-- ==== Sys2Proof/Laws/GrowsPower.lean ====
section
/-! SUPPORT. The operations of Machine/Power.lean keep `Grows` (Laws/Grows.lean). -/

namespace Sys2Proof.Machine

theorem State.modGroup_grows {z : State} (s : State) (g : Nat) (f : Group → Group) (hs : Grows z s) :
    Grows z (State.modGroup s g f) := by
  unfold State.modGroup
  repeat' first
    | with_reducible assumption
    | intro _
    | with_reducible apply State.modLodge_grows
    | dsimp only

theorem State.avsNext_grows {z : State} (s : State) (rail : Nat) (hs : Grows z s) :
    Grows z (State.avsNext s rail) := by
  unfold State.avsNext
  repeat' first
    | with_reducible assumption
    | intro _
    | with_reducible apply State.emit_grows
    | with_reducible apply State.modLodge_grows
    | with_reducible apply Grows.ite
    | dsimp only

theorem State.loseSegment_grows {z : State} (s : State) (n : SegIx) (hs : Grows z s) :
    Grows z (State.loseSegment s n) := by
  unfold State.loseSegment
  repeat' first
    | with_reducible assumption
    | intro _
    | with_reducible apply State.modSeg_grows
    | with_reducible apply State.each_grows
    | with_reducible apply State.failStack_grows
    | with_reducible apply State.portReset_grows
    | with_reducible apply State.modSrv_grows
    | with_reducible apply State.withdraw_grows
    | with_reducible apply Grows.ite
    | dsimp only

theorem State.cutPlot_grows {z : State} (s : State) (p : Nat) (why : OffCause) (power : Nat) (hs : Grows z s) :
    Grows z (State.cutPlot s p why power) := by
  unfold State.cutPlot
  repeat' first
    | with_reducible assumption
    | intro _
    | with_reducible apply State.event_grows
    | with_reducible apply State.freezePlot_grows
    | with_reducible apply State.offEG_grows
    | dsimp only

theorem State.loseDomain_grows {z : State} (s : State) (d : Domain) (hs : Grows z s) :
    Grows z (State.loseDomain s d) := by
  unfold State.loseDomain
  repeat' first
    | with_reducible assumption
    | intro _
    | with_reducible apply State.freezePlot_grows
    | with_reducible apply State.loseH_grows
    | with_reducible apply State.record_grows
    | with_reducible apply State.cutPlot_grows
    | with_reducible apply State.loseSegment_grows
    | dsimp only
    | split

theorem State.loseForGood_grows {z : State} (s : State) (d : Domain) (hs : Grows z s) :
    Grows z (State.loseForGood s d) := by
  unfold State.loseForGood
  repeat' first
    | with_reducible assumption
    | intro _
    | with_reducible apply State.loseDomain_grows
    | with_reducible apply State.each_grows
    | with_reducible apply State.failPav_grows
    | with_reducible apply Grows.ite
    | dsimp only
    | split

theorem State.shortOut_grows {z : State} (s : State) (x1 : Domain) (hs : Grows z s) :
    Grows z (State.shortOut s x1) := by
  unfold State.shortOut
  repeat' first
    | with_reducible assumption
    | intro _
    | with_reducible apply State.modPlot_grows
    | with_reducible apply State.modSeg_grows
    | with_reducible apply Grows.ite
    | with_reducible apply Grows.ite2
    | with_reducible apply Grows.ite3
    | dsimp only
    | split

theorem State.relink_grows {z : State} (s : State) (p : Nat) (hs : Grows z s) :
    Grows z (State.relink s p) := by
  unfold State.relink
  repeat' first
    | with_reducible assumption
    | intro _
    | with_reducible apply State.modPlot_grows
    | with_reducible apply State.each_grows
    | with_reducible apply Grows.ite
    | dsimp only
    | split
    | with_reducible apply Grows.linksSet

theorem State.setTemp_grows {z : State} (s : State) (p : Nat) (temp : BitVec 32) (hs : Grows z s) :
    Grows z (State.setTemp s p temp) := by
  unfold State.setTemp
  repeat' first
    | with_reducible assumption
    | intro _
    | with_reducible apply State.modPlot_grows
    | with_reducible apply Grows.ite
    | dsimp only
    | with_reducible apply Grows.getD

theorem State.trip_grows {z : State} (s : State) (value : Nat) (index : Nat) (hs : Grows z s) :
    Grows z (State.trip s value index) := by
  unfold State.trip
  repeat' first
    | with_reducible assumption
    | intro _
    | with_reducible apply State.emit_grows
    | with_reducible apply State.modLodge_grows
    | with_reducible apply State.event_grows
    | with_reducible apply Grows.ite
    | dsimp only

theorem State.retireAged_grows {z : State} (s : State) (p : PlotIx) (hHigh : Bool) (hs : Grows z s) :
    Grows z (State.retireAged s p hHigh) := by
  unfold State.retireAged
  repeat' first
    | with_reducible assumption
    | intro _
    | with_reducible apply State.plotShuffle_grows
    | with_reducible apply State.each_grows
    | with_reducible apply State.failPav_grows
    | with_reducible apply State.loseH_grows
    | with_reducible apply Grows.ite
    | dsimp only
    | split

theorem State.aged_grows {z : State} (s : State) (m : AgeMeas) (hs : Grows z s) :
    Grows z (State.aged s m) := by
  unfold State.aged
  repeat' first
    | with_reducible assumption
    | intro _
    | with_reducible apply State.modPlot_grows
    | with_reducible apply State.modLodge_grows
    | with_reducible apply State.avsNext_grows
    | with_reducible apply State.retireAged_grows
    | with_reducible apply State.modSeg_grows
    | with_reducible apply State.record_grows
    | with_reducible apply Grows.ite
    | dsimp only

theorem State.sectorDone_grows {z : State} (s : State) (j : FlashJob) (rest : List FlashJob) (hs : Grows z s) :
    Grows z (State.sectorDone s j rest) := by
  unfold State.sectorDone
  repeat' first
    | with_reducible assumption
    | intro _
    | with_reducible apply State.modLodge_grows
    | with_reducible apply Grows.ite
    | dsimp only

end Sys2Proof.Machine
end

● PROBLEM
Once more, write down the full material exactly as it appears.

● COMPLETED TASK
-- ==== Sys2Proof/Laws/GrowsPower.lean ====
section
/-! SUPPORT. The operations of Machine/Power.lean keep `Grows` (Laws/Grows.lean). -/

namespace Sys2Proof.Machine

theorem State.modGroup_grows {z : State} (s : State) (g : Nat) (f : Group → Group) (hs : Grows z s) :
    Grows z (State.modGroup s g f) := by
  unfold State.modGroup
  repeat' first
    | with_reducible assumption
    | intro _
    | with_reducible apply State.modLodge_grows
    | dsimp only

theorem State.avsNext_grows {z : State} (s : State) (rail : Nat) (hs : Grows z s) :
    Grows z (State.avsNext s rail) := by
  unfold State.avsNext
  repeat' first
    | with_reducible assumption
    | intro _
    | with_reducible apply State.emit_grows
    | with_reducible apply State.modLodge_grows
    | with_reducible apply Grows.ite
    | dsimp only

theorem State.loseSegment_grows {z : State} (s : State) (n : SegIx) (hs : Grows z s) :
    Grows z (State.loseSegment s n) := by
  unfold State.loseSegment
  repeat' first
    | with_reducible assumption
    | intro _
    | with_reducible apply State.modSeg_grows
    | with_reducible apply State.each_grows
    | with_reducible apply State.failStack_grows
    | with_reducible apply State.portReset_grows
    | with_reducible apply State.modSrv_grows
    | with_reducible apply State.withdraw_grows
    | with_reducible apply Grows.ite
    | dsimp only

theorem State.cutPlot_grows {z : State} (s : State) (p : Nat) (why : OffCause) (power : Nat) (hs : Grows z s) :
    Grows z (State.cutPlot s p why power) := by
  unfold State.cutPlot
  repeat' first
    | with_reducible assumption
    | intro _
    | with_reducible apply State.event_grows
    | with_reducible apply State.freezePlot_grows
    | with_reducible apply State.offEG_grows
    | dsimp only

theorem State.loseDomain_grows {z : State} (s : State) (d : Domain) (hs : Grows z s) :
    Grows z (State.loseDomain s d) := by
  unfold State.loseDomain
  repeat' first
    | with_reducible assumption
    | intro _
    | with_reducible apply State.freezePlot_grows
    | with_reducible apply State.loseH_grows
    | with_reducible apply State.record_grows
    | with_reducible apply State.cutPlot_grows
    | with_reducible apply State.loseSegment_grows
    | dsimp only
    | split

theorem State.loseForGood_grows {z : State} (s : State) (d : Domain) (hs : Grows z s) :
    Grows z (State.loseForGood s d) := by
  unfold State.loseForGood
  repeat' first
    | with_reducible assumption
    | intro _
    | with_reducible apply State.loseDomain_grows
    | with_reducible apply State.each_grows
    | with_reducible apply State.failPav_grows
    | with_reducible apply Grows.ite
    | dsimp only
    | split

theorem State.shortOut_grows {z : State} (s : State) (x1 : Domain) (hs : Grows z s) :
    Grows z (State.shortOut s x1) := by
  unfold State.shortOut
  repeat' first
    | with_reducible assumption
    | intro _
    | with_reducible apply State.modPlot_grows
    | with_reducible apply State.modSeg_grows
    | with_reducible apply Grows.ite
    | with_reducible apply Grows.ite2
    | with_reducible apply Grows.ite3
    | dsimp only
    | split

theorem State.relink_grows {z : State} (s : State) (p : Nat) (hs : Grows z s) :
    Grows z (State.relink s p) := by
  unfold State.relink
  repeat' first
    | with_reducible assumption
    | intro _
    | with_reducible apply State.modPlot_grows
    | with_reducible apply State.each_grows
    | with_reducible apply Grows.ite
    | dsimp only
    | split
    | with_reducible apply Grows.linksSet

theorem State.setTemp_grows {z : State} (s : State) (p : Nat) (temp : BitVec 32) (hs : Grows z s) :
    Grows z (State.setTemp s p temp) := by
  unfold State.setTemp
  repeat' first
    | with_reducible assumption
    | intro _
    | with_reducible apply State.modPlot_grows
    | with_reducible apply Grows.ite
    | dsimp only
    | with_reducible apply Grows.getD

theorem State.trip_grows {z : State} (s : State) (value : Nat) (index : Nat) (hs : Grows z s) :
    Grows z (State.trip s value index) := by
  unfold State.trip
  repeat' first
    | with_reducible assumption
    | intro _
    | with_reducible apply State.emit_grows
    | with_reducible apply State.modLodge_grows
    | with_reducible apply State.event_grows
    | with_reducible apply Grows.ite
    | dsimp only

theorem State.retireAged_grows {z : State} (s : State) (p : PlotIx) (hHigh : Bool) (hs : Grows z s) :
    Grows z (State.retireAged s p hHigh) := by
  unfold State.retireAged
  repeat' first
    | with_reducible assumption
    | intro _
    | with_reducible apply State.plotShuffle_grows
    | with_reducible apply State.each_grows
    | with_reducible apply State.failPav_grows
    | with_reducible apply State.loseH_grows
    | with_reducible apply Grows.ite
    | dsimp only
    | split

theorem State.aged_grows {z : State} (s : State) (m : AgeMeas) (hs : Grows z s) :
    Grows z (State.aged s m) := by
  unfold State.aged
  repeat' first
    | with_reducible assumption
    | intro _
    | with_reducible apply State.modPlot_grows
    | with_reducible apply State.modLodge_grows
    | with_reducible apply State.avsNext_grows
    | with_reducible apply State.retireAged_grows
    | with_reducible apply State.modSeg_grows
    | with_reducible apply State.record_grows
    | with_reducible apply Grows.ite
    | dsimp only

theorem State.sectorDone_grows {z : State} (s : State) (j : FlashJob) (rest : List FlashJob) (hs : Grows z s) :
    Grows z (State.sectorDone s j rest) := by
  unfold State.sectorDone
  repeat' first
    | with_reducible assumption
    | intro _
    | with_reducible apply State.modLodge_grows
    | with_reducible apply Grows.ite
    | dsimp only

end Sys2Proof.Machine
end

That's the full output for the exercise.